## TASK INSTRUCTIONS
Look through the data below and extract, unchanged, the lines from the one that contains "let left := after" to the one that contains "left 0 = none", both included.

Stored data entries
theorem witness_OccurrencesRaiseTheCountersThatSelectThem :
    let t := occur .slotTick .none 1 (counting id)
    t.monitor.counters[0].value = 2147483648 ∧ t.monitor.counters[1].gateOpen = true ∧ t.monitor.counters[1].value = 0
      ∧ kinds t = [.monitorOverflow]
      ∧ (occur .slotTick .none 1 (counting fun m => { m with marked := true })).monitor.counters[0].value = 2147483647
      ∧ (occur .slotTick .none 1 (counting fun m => { m with frozen := true })).monitor.counters[0].value = 2147483647 := by
  decide +kernel

/-- Two notifying counters overflow at one occurrence, with FREEZE: the first sets the snapshot, the second counts as a
further one, with bit 15 in its detail (R183 to R185). -/
theorem witness_OccurrencesRaiseTheCountersThatSelectThem_notify :
    let c := { Counter.reset with value := 2147483647, selection := 1, notify := true }
    let s := counting fun m => { m with counters := (m.counters.set 2 c).set 3 { c with notify := false }, freeze := true }
    let t := occur .slotTick .none 2 s
    t.port.events.map (·.detail) = [1, 32769] ∧ t.monitor.snapshot.map (·.counter) = some 0 ∧ t.monitor.further = 1
      ∧ t.monitor.frozen = true ∧ t.monitor.counters[3].value = 2147483649
      ∧ (occur .slotTick .none 1 t).monitor.counters[3].value = 2147483649 := by decide +kernel

theorem witness_MonitorRequestsSetReadAndMark :
    (after (.monitorSet [1, 1, 8, 0x80, 0, 0, 0, 15, 3]) joined).monitor.counters[3].value = 2147483648
      ∧ (after (.monitorSet [1, 1, 8, 0x80, 0, 0, 0, 15, 3]) joined).monitor.counters[3].await0 = true
      ∧ (let two := after (.monitorSet [0, 0, 0xF9, 0, 0, 0, 7, 2, 1, 0, 0, 1, 0, 3, 2]) (frozen joined);
        two.monitor.counters[0].value = 7 ∧ two.monitor.counters[3].value = 256 ∧ two.monitor.counters[1] = Counter.reset
          ∧ two.monitor.counters[3].await0 = true ∧ two.monitor.frozen = false)
      ∧ statusOf (after (.monitorSet [2, 1, 8, 0, 0, 0, 0, 15, 3]) joined) = some 2
      ∧ statusOf (after (.monitorSet [1, 1, 8, 0, 0, 0, 0, 16, 3]) joined) = some 2
      ∧ statusOf (after (.monitorSet [1, 1, 1, 0, 0, 0, 0, 15, 2]) joined) = some 2
      ∧ (after (.monitorSet [0, 0, 0]) (frozen joined)).monitor.frozen = false
      ∧ statusOf (after (.monitorRead [1]) joined) = some 0
      ∧ (after (.mark [0, 24, 1]) joined).roster[23].marked = true ∧ (after (.mark [1, 15, 1]) joined).pubs[15].marked = true
      ∧ (after (.mark [2, 31, 1]) joined).subs[31].marked = true
      ∧ statusOf (after (.mark [0, 1, 1]) joined) = some 2 ∧ statusOf (after (.mark [0, 25, 1]) joined) = some 2
      ∧ statusOf (after (.mark [1, 16, 1]) joined) = some 2 ∧ statusOf (after (.mark [2, 32, 1]) joined) = some 2
      ∧ statusOf (after (.mark [3, 0, 1]) joined) = some 2 := by decide +kernel

theorem witness_PortChecksRefuseBeforeTheOwner :
    requestBody (.join [0]) = some ([0], false) ∧ statusOf (after (.join [0]) joined) = some 2
      ∧ statusOf (after (.unknownRequest 0 []) joined) = some 8 ∧ statusOf (after (.unknownRequest 35 []) joined) = some 8
      ∧ statusOf (after (.monitorSet [0, 0, 1]) joined) = some 2
      ∧ sentByte (after (.recordDiscarded .cut) (after (.join []) joined)) 0 = none
      ∧ transactionByte 2 (after (.recordDiscarded .cut) joined) 1 = some 0xFF
      ∧ transactionByte 2 (after (.recordDiscarded .cut) joined) 2 = none := by decide +kernel

/-- While the store is held a TAKE waits, or is granted it: `waits` is the state in which it waits. A request behind it
is held too, a third is discarded; once the store is free both are handled in order (11.7). -/
theorem witness_RequestsWaitForTheBlockStore :
    let ring := sub31 .stale fun x => { x with ring := [ringEntry 3 9, ringEntry 0 10] }
    let busy := { ring with cable := { ring.cable with binding := some 2 } }
    let waits := { busy with port := { busy.port with transaction := .waiting, held := [.take [31]] } }
    let left := after (.responseAbandoned 0) waits
    let two := after (.readEvents [1]) left
    let free := fun s : State => { s with cable := ring.cable }
    quiet waits = true ∧ needsStore (.take [31]) busy = true ∧ needsStore (.readEvents [1]) busy = false
      ∧ needsStore (.fill [2, 0, 0, 0, 0, 0, 0, 0, 1, 2]) (updPub 2 (fun p => { p with feed := .requestFed })
          (withPub .active none busy)) = true
      ∧ sentByte waits 4 = some 0xFF ∧ left.port.held = [.take [31]] ∧ sentByte left 0 = none
      ∧ two.port.held = [.take [31], .readEvents [1]] ∧ quiet two = true ∧ two.subs[31].ring.length = 2
      ∧ (after (.status []) two).port.held.length = 2 ∧ sentByte (after (.status []) two) 0 = some 0xFF
      ∧ (settled (free left)).subs[31].ring.length = 1 ∧ (settled (free left)).port.transaction = .closed []
      ∧ bodyOf (settled (free two)) = [0, 0] ∧ (settled (free two)).subs[31].ring.length = 1
      ∧ (settled (free two)).port.held = []
      ∧ sentByte (after (.responseAbandoned 0) (after (.status []) two)) 0 = none := by decide +kernel

/-- The port falls free at a burst's end while a TAKE and a sample in the FIFO wait: the drain comes first, by its own row
or before the TAKE is handled (R103). -/
theorem witness_RequestsWaitForTheBlockStore_drain :
    let ring := sub31 .stale fun x => { x with ring := [ringEntry 3 9, ringEntry 0 10] }
    let waits := { ring with
      fifo := [item15, item15], pubs := stream.pubs
      port := { ring.port with transaction := .waiting, held := [.take [31]] } }
    let once := after .drainSample waits
    once.port.held = [.take [31]] ∧ once.fifo = [item15] ∧ once.pubs[15].fillCount = 1
      ∧ (settled once).fifo = [] ∧ (settled once).pubs[15].fillCount = 2 ∧ (settled once).port.held = []
      ∧ (settled waits) = settled once ∧ (settled waits).subs[31].ring.length = 1
      ∧ (after (.take [31]) { waits with port := ring.port }).pubs[15].fillCount = 2
      ∧ (after (.status []) { waits with port := ring.port }).fifo.length = 2 := by decide +kernel

/-- A block waits in a receive buffer for its full KEEP_NEWEST ring while a TAKE of it, held or new, and a sample in the
FIFO wait: the cable side's write comes first, by the hand-over's own row or before the drain and the TAKE (R103). -/
theorem witness_RequestsWaitForTheBlockStore_cable :
    let bytes := sentBurst 4 (.block (block5 105))
    let s := keeping bytes ⟨9, .locked⟩ { ring104 .keepNewest with fifo := [item15], pubs := stream.pubs }
    let held := { s with port := { s.port with transaction := .waiting, held := [.take [31]] } }
    let seqs := fun (t : State) => t.subs[31].ring.map (·.seq)
    let left := fun (t : State) => seqs t = [104, 99, 105] ∧ t.cable.rx1 = .empty ∧ t.fifo = []
    readBurst bytes = some (.block (block5 105)) ∧ ringWriteWaits s = true
      ∧ ringWriteWaits (keeping bytes ⟨9, .locked⟩ (ring104 .keepOldest)) = false
      ∧ ringWriteWaits (keeping (sentBurst 4 (.block (block5 104))) ⟨9, .locked⟩ s) = false
      ∧ left (after (.take [31]) s) ∧ left (settled held) ∧ left (after (.goodBurstReceived bytes .later) held)
      ∧ seqs (after .drainSample s) = [102, 104, 99, 105] ∧ (after .drainSample s).fifo = []
      ∧ left (after .drainSample held |> settled)
      ∧ (after (.take [31]) (after (.goodBurstReceived bytes .later) s)) = after (.take [31]) s
      ∧ seqs (after (.status []) s) = [101, 102, 104, 99] := by decide +kernel

/-- The state of `witness_RequestsWaitForTheBlockStore_cable`, in the words of the statement. -/
theorem witness_RequestsWaitForTheBlockStore_waits :
    let bytes := sentBurst 4 (.block (block5 105))
    let s := keeping bytes ⟨9, .locked⟩ (ring104 .keepNewest)
    WaitsForItsRing s bytes ∧ Ready s ∧ ChannelsDistinct s ∧ OneWaits s.cable := by
  refine ⟨⟨.inr ⟨fun other n h => ?_, _, rfl⟩, block5 105, 31, by decide +kernel⟩, by unfold Ready; decide +kernel,
    by unfold ChannelsDistinct; decide +kernel, fun a m b n h => ?_⟩
  · exact RxBuffer.noConfusion h
  · exact RxBuffer.noConfusion h.1

/-- A response: status, station state, timebase state, flag and count, length, body. -/
theorem witness_ResponseAndEventRecordsAreLaidOut :
    responseRecord .full [7, 8] { joined with port := { joined.port with lost := true } } = [5, 4, 0, 128, 0, 2, 7, 8]
      ∧ sentByte (responded .ok [] joined) 0 = some 0xA5 ∧ sentByte (responded .ok [] joined) 7 = some 0xFF
      ∧ sentByte joined 0 = none ∧ transactionByte 3 (responded .ok [] joined) 2 = some 0xFF
      ∧ transactionByte 3 (responded .ok [] joined) 3 = some 0xA5
      ∧ eventBytes { kind := .ringReady, epoch := 258, tick := 131071, subject := none, detail := 3 }
        = [21, 0, 0, 1, 2, 1, 0xFF, 0xFF, 255, 0, 3] := by decide +kernel

/-- A queue of 32 events. -/
def fullQueue : State := { joined with port := { joined.port with
  events := List.replicate 32 { kind := .phaseStep, epoch := 0, tick := 0, subject := none, detail := 0 } } }

/-- The states of a running engine in an open loop and of a generator, byte by byte (R161, R169, R213). -/
theorem test_unit_bytes :
    engineBytes { Engine.reset with run := .run, resume := .aligning, pointer := 255, loopStart := some 3, hold := 258 }
        = [1, 3, 0, 255, 1, 0, 3, 0, 0, 1, 2, 0, 0]
      ∧ generatorBytes { Generator.reset with stagedPeriod := 4, stagedHigh := 9, wrapBase := 1, armEpoch := 7 }
        = [0] ++ beBytes 4 Generator.reset.period ++ beBytes 4 Generator.reset.high
          ++ [0, 0, 0, 4, 0, 0, 0, 9, 0, 0, 0, 3, 0, 0, 0, 0, 0, 0, 0, 1, 0, 0, 0, 7]
      ∧ compareBytes Timebase.reset { state := .fired, target := 258, action := .start 2 }
        = [2, 0, 0, 0, 1, 2, 1, 2, 0, 0, 0, 0, 0]
      ∧ (monitorBytes (counting id).monitor).take 10 = [0x7F, 0xFF, 0xFF, 0xFF, 0, 1, 1, 0, 0, 0]
      ∧ (monitorBytes (counting id).monitor).drop 36 = List.replicate 18 0 := by decide +kernel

## SOLUTION FOR THIS PROBLEM
    let left := after (.responseAbandoned 0) waits
    let two := after (.readEvents [1]) left
    let free := fun s : State => { s with cable := ring.cable }
    quiet waits = true ∧ needsStore (.take [31]) busy = true ∧ needsStore (.readEvents [1]) busy = false
      ∧ needsStore (.fill [2, 0, 0, 0, 0, 0, 0, 0, 1, 2]) (updPub 2 (fun p => { p with feed := .requestFed })
          (withPub .active none busy)) = true
      ∧ sentByte waits 4 = some 0xFF ∧ left.port.held = [.take [31]] ∧ sentByte left 0 = none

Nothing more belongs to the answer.